(INPUT DATA Opens)

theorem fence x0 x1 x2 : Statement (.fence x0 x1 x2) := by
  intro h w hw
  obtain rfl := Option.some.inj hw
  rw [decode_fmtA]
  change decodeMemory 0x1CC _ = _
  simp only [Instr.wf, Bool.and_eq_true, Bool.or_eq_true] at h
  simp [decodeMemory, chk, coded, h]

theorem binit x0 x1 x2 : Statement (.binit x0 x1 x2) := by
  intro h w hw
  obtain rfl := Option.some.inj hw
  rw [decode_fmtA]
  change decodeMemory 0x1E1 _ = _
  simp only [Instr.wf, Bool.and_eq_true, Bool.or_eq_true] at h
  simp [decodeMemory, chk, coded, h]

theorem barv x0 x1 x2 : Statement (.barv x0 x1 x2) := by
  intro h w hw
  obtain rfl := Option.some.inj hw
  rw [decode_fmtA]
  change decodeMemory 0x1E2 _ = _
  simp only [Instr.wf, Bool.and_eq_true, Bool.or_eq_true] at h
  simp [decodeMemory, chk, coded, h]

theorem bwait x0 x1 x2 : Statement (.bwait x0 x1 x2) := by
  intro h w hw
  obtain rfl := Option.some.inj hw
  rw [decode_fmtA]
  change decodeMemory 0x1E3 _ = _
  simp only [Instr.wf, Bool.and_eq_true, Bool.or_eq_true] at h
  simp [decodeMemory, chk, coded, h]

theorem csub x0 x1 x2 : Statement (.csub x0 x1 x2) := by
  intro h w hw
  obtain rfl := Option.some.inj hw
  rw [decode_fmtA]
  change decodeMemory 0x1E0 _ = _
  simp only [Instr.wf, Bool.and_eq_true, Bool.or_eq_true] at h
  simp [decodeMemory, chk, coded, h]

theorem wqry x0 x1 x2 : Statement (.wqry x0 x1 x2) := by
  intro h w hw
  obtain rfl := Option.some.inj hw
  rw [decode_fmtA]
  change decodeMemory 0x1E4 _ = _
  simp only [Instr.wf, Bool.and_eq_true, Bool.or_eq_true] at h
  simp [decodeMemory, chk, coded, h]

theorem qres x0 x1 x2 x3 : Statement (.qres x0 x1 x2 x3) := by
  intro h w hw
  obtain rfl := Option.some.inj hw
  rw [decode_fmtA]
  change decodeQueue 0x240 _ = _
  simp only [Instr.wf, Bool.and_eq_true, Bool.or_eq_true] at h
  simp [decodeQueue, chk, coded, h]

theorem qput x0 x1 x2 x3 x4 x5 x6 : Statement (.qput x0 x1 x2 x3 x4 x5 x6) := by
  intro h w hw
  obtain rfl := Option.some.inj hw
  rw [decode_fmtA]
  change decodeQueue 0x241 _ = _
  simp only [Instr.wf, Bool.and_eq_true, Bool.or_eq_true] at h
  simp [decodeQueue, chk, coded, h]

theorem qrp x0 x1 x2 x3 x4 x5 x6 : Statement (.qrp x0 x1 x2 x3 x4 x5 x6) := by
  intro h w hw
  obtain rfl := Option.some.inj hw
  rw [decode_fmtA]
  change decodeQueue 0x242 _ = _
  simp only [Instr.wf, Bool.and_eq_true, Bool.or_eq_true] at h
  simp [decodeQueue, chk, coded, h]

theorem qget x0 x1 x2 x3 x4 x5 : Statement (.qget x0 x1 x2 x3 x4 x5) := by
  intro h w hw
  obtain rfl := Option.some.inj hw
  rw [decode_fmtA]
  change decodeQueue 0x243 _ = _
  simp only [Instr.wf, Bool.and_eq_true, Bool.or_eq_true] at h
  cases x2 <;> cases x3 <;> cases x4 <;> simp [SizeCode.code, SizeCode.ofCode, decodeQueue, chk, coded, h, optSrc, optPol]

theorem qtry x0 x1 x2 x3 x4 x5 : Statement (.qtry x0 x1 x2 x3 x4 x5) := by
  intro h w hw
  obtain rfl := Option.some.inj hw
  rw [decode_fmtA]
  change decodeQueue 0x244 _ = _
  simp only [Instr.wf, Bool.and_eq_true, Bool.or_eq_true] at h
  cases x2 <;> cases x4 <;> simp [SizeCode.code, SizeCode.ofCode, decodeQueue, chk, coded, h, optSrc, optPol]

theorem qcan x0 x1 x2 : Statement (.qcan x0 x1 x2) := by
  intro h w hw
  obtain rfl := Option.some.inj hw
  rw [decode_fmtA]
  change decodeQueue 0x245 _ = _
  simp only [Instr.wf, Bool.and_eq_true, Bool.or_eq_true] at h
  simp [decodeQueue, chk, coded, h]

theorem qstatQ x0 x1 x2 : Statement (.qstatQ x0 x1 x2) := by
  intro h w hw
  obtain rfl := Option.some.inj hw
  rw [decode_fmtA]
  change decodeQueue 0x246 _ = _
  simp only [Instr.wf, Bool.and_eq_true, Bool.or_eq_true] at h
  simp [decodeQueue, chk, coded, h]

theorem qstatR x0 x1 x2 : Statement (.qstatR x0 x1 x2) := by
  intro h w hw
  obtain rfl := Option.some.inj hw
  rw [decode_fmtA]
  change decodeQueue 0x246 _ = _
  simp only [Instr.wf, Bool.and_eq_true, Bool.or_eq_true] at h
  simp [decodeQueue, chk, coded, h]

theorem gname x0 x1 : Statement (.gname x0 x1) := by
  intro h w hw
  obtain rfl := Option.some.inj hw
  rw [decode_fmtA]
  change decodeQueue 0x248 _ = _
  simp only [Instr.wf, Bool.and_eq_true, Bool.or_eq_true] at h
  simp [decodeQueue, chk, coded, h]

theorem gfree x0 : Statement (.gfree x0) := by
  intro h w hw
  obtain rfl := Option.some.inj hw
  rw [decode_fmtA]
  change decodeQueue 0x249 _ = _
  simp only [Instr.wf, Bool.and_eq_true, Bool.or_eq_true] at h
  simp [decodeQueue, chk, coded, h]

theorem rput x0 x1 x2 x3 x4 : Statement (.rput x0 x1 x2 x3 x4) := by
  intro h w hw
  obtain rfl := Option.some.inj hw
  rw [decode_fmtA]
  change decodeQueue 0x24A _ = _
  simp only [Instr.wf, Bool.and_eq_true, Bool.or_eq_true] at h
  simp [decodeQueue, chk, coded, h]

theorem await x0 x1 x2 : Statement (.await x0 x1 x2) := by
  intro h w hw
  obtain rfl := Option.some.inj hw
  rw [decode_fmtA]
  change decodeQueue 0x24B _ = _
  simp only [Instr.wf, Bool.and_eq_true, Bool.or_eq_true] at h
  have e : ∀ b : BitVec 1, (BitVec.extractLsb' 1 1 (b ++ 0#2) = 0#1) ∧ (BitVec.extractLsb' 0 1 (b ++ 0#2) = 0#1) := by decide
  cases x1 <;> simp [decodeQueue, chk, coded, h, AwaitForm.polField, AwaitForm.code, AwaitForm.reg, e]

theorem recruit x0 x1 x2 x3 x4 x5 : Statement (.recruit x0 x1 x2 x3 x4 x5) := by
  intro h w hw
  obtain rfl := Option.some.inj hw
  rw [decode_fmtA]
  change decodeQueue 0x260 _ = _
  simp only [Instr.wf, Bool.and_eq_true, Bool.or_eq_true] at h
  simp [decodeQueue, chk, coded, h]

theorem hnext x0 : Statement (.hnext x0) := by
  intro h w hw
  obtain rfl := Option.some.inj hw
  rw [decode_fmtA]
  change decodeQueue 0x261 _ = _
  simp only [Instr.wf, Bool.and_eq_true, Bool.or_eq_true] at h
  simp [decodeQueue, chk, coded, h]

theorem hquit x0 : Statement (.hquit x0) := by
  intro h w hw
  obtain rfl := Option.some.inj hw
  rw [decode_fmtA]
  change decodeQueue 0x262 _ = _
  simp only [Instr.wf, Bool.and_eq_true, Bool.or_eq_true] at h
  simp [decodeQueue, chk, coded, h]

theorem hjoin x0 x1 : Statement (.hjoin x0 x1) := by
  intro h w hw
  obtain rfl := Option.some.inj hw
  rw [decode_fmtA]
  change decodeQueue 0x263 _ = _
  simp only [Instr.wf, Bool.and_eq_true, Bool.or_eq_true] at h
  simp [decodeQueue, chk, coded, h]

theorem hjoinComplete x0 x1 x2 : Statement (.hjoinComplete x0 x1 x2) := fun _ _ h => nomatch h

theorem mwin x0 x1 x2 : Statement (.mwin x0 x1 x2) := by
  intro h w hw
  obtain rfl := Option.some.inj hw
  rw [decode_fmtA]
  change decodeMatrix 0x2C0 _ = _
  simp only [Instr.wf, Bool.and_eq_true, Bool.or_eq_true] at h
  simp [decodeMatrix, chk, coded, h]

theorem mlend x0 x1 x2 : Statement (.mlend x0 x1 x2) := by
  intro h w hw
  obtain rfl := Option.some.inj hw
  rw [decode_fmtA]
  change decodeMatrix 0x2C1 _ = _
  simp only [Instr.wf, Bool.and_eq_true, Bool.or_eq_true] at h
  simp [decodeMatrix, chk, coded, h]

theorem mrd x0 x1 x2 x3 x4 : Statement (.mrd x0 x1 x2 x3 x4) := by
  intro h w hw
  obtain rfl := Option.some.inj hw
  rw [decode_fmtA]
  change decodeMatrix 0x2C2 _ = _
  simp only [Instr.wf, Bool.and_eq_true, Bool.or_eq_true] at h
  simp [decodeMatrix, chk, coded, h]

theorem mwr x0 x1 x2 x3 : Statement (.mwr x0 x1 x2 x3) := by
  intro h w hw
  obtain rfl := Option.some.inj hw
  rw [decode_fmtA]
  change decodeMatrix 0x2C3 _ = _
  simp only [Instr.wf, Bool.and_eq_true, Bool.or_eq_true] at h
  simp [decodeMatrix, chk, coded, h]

(INPUT DATA Closes)
(INPUT DATA Opens)

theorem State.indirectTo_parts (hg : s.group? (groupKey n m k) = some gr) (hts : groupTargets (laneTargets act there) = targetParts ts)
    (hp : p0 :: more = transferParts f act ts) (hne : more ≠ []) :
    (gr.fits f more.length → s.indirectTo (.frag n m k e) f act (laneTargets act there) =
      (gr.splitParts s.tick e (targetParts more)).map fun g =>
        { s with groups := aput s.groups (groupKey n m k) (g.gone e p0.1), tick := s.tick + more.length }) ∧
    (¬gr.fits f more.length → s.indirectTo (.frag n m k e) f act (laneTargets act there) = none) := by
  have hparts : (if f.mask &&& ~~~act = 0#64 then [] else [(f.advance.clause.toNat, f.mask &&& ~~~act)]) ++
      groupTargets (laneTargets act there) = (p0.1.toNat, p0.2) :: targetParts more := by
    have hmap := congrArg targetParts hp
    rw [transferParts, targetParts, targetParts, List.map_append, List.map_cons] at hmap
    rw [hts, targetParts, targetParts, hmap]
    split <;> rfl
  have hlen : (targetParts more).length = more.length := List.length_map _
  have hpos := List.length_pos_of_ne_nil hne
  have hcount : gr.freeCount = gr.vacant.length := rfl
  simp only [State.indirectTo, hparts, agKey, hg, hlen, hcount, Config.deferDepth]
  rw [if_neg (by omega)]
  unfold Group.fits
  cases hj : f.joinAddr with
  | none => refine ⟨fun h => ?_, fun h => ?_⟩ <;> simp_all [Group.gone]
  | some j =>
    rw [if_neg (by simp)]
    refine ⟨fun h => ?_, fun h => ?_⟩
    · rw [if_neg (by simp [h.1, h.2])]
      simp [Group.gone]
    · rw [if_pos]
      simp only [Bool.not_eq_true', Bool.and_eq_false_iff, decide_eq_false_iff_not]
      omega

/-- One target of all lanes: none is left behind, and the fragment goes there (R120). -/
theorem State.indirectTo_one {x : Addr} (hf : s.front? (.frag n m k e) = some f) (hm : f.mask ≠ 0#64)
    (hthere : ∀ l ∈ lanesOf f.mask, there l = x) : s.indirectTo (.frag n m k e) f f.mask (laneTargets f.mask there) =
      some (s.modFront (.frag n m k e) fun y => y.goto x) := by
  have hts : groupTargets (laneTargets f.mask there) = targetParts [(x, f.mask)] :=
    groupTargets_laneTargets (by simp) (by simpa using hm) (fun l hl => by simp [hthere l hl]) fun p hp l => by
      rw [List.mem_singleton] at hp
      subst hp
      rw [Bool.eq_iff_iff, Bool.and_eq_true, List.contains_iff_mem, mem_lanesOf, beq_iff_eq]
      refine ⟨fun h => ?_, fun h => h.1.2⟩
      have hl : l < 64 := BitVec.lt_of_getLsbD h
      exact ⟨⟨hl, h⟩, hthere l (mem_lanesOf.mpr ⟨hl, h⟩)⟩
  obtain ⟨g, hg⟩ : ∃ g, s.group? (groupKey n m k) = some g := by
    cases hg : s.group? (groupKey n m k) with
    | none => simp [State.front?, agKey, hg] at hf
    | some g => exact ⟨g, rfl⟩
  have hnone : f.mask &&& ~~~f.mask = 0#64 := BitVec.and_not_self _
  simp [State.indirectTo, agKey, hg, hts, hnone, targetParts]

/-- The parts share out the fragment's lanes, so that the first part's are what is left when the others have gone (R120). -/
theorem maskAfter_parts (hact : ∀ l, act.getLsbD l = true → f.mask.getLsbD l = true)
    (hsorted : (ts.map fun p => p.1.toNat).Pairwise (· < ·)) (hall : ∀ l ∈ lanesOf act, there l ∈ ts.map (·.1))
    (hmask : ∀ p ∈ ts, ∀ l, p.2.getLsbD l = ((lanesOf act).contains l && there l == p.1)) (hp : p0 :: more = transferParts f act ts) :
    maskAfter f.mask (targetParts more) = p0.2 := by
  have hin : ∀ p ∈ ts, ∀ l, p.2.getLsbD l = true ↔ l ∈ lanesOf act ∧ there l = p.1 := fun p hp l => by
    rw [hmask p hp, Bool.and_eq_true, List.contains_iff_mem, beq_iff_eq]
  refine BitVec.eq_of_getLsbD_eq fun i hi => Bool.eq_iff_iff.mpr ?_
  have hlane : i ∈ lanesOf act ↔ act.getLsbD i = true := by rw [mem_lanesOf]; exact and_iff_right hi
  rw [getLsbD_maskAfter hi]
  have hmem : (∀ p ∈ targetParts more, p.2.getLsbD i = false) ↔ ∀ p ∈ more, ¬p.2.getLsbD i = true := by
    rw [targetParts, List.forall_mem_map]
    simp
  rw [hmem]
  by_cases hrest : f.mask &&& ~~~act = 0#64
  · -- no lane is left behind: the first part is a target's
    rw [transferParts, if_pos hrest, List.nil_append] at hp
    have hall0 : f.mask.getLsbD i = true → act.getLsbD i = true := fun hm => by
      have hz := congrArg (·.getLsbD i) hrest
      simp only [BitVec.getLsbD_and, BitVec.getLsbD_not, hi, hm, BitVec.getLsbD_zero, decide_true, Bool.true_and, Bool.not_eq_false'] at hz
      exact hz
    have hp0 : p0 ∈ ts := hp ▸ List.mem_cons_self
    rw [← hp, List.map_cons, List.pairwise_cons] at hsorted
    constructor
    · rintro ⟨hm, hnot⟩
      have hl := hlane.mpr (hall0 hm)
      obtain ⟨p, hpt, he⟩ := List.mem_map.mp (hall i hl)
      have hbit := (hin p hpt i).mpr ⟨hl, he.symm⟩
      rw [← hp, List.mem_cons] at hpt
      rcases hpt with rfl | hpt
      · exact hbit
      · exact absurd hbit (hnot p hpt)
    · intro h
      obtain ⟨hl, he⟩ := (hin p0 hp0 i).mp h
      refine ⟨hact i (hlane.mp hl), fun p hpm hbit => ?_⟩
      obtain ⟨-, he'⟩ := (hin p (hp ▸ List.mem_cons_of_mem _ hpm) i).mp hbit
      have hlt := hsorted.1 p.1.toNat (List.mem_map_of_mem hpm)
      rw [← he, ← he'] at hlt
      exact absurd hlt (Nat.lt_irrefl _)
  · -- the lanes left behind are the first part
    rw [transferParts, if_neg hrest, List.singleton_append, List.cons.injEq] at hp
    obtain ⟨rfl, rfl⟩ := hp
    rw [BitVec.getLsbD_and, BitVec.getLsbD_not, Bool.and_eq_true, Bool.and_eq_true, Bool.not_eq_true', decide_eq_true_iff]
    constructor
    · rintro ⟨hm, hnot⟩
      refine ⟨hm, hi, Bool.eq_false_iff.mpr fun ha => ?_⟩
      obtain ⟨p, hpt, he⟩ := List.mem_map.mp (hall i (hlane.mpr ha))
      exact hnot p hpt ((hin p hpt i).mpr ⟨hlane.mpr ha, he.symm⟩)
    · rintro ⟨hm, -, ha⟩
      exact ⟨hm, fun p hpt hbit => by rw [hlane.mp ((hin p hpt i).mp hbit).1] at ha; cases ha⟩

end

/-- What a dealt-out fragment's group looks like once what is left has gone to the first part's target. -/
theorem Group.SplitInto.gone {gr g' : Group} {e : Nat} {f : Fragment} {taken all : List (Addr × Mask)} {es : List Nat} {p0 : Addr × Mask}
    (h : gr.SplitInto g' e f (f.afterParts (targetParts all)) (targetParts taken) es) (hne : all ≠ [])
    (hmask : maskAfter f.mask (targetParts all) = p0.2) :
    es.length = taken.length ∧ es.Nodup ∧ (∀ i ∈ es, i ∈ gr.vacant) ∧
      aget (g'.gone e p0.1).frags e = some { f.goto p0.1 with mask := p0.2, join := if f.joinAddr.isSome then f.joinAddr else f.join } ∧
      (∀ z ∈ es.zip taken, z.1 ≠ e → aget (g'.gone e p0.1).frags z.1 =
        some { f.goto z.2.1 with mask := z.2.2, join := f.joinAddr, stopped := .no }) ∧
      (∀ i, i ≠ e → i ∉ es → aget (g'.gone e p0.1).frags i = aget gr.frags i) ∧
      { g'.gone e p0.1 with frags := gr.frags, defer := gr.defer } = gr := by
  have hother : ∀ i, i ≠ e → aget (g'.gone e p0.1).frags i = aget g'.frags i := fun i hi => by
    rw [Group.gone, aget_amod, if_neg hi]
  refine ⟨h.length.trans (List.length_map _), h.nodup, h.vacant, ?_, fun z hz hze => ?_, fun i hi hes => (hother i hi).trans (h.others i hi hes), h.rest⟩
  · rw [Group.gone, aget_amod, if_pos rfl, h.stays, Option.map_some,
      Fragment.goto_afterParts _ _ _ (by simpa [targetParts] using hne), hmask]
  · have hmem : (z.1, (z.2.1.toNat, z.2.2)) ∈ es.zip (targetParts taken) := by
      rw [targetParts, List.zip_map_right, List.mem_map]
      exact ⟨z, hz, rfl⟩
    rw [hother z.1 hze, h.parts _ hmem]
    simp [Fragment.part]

(INPUT DATA Closes)

**YOUR TASK**
Your answer must consist solely of the lines above between the line holding "theorem fence x0" and the line holding "theorem qres x0", inclusive, copied exactly.

**OUTPUT**
theorem fence x0 x1 x2 : Statement (.fence x0 x1 x2) := by
  intro h w hw
  obtain rfl := Option.some.inj hw
  rw [decode_fmtA]
  change decodeMemory 0x1CC _ = _
  simp only [Instr.wf, Bool.and_eq_true, Bool.or_eq_true] at h
  simp [decodeMemory, chk, coded, h]

theorem binit x0 x1 x2 : Statement (.binit x0 x1 x2) := by
  intro h w hw
  obtain rfl := Option.some.inj hw
  rw [decode_fmtA]
  change decodeMemory 0x1E1 _ = _
  simp only [Instr.wf, Bool.and_eq_true, Bool.or_eq_true] at h
  simp [decodeMemory, chk, coded, h]

theorem barv x0 x1 x2 : Statement (.barv x0 x1 x2) := by
  intro h w hw
  obtain rfl := Option.some.inj hw
  rw [decode_fmtA]
  change decodeMemory 0x1E2 _ = _
  simp only [Instr.wf, Bool.and_eq_true, Bool.or_eq_true] at h
  simp [decodeMemory, chk, coded, h]

theorem bwait x0 x1 x2 : Statement (.bwait x0 x1 x2) := by
  intro h w hw
  obtain rfl := Option.some.inj hw
  rw [decode_fmtA]
  change decodeMemory 0x1E3 _ = _
  simp only [Instr.wf, Bool.and_eq_true, Bool.or_eq_true] at h
  simp [decodeMemory, chk, coded, h]

theorem csub x0 x1 x2 : Statement (.csub x0 x1 x2) := by
  intro h w hw
  obtain rfl := Option.some.inj hw
  rw [decode_fmtA]
  change decodeMemory 0x1E0 _ = _
  simp only [Instr.wf, Bool.and_eq_true, Bool.or_eq_true] at h
  simp [decodeMemory, chk, coded, h]

theorem wqry x0 x1 x2 : Statement (.wqry x0 x1 x2) := by
  intro h w hw
  obtain rfl := Option.some.inj hw
  rw [decode_fmtA]
  change decodeMemory 0x1E4 _ = _
  simp only [Instr.wf, Bool.and_eq_true, Bool.or_eq_true] at h
  simp [decodeMemory, chk, coded, h]

theorem qres x0 x1 x2 x3 : Statement (.qres x0 x1 x2 x3) := by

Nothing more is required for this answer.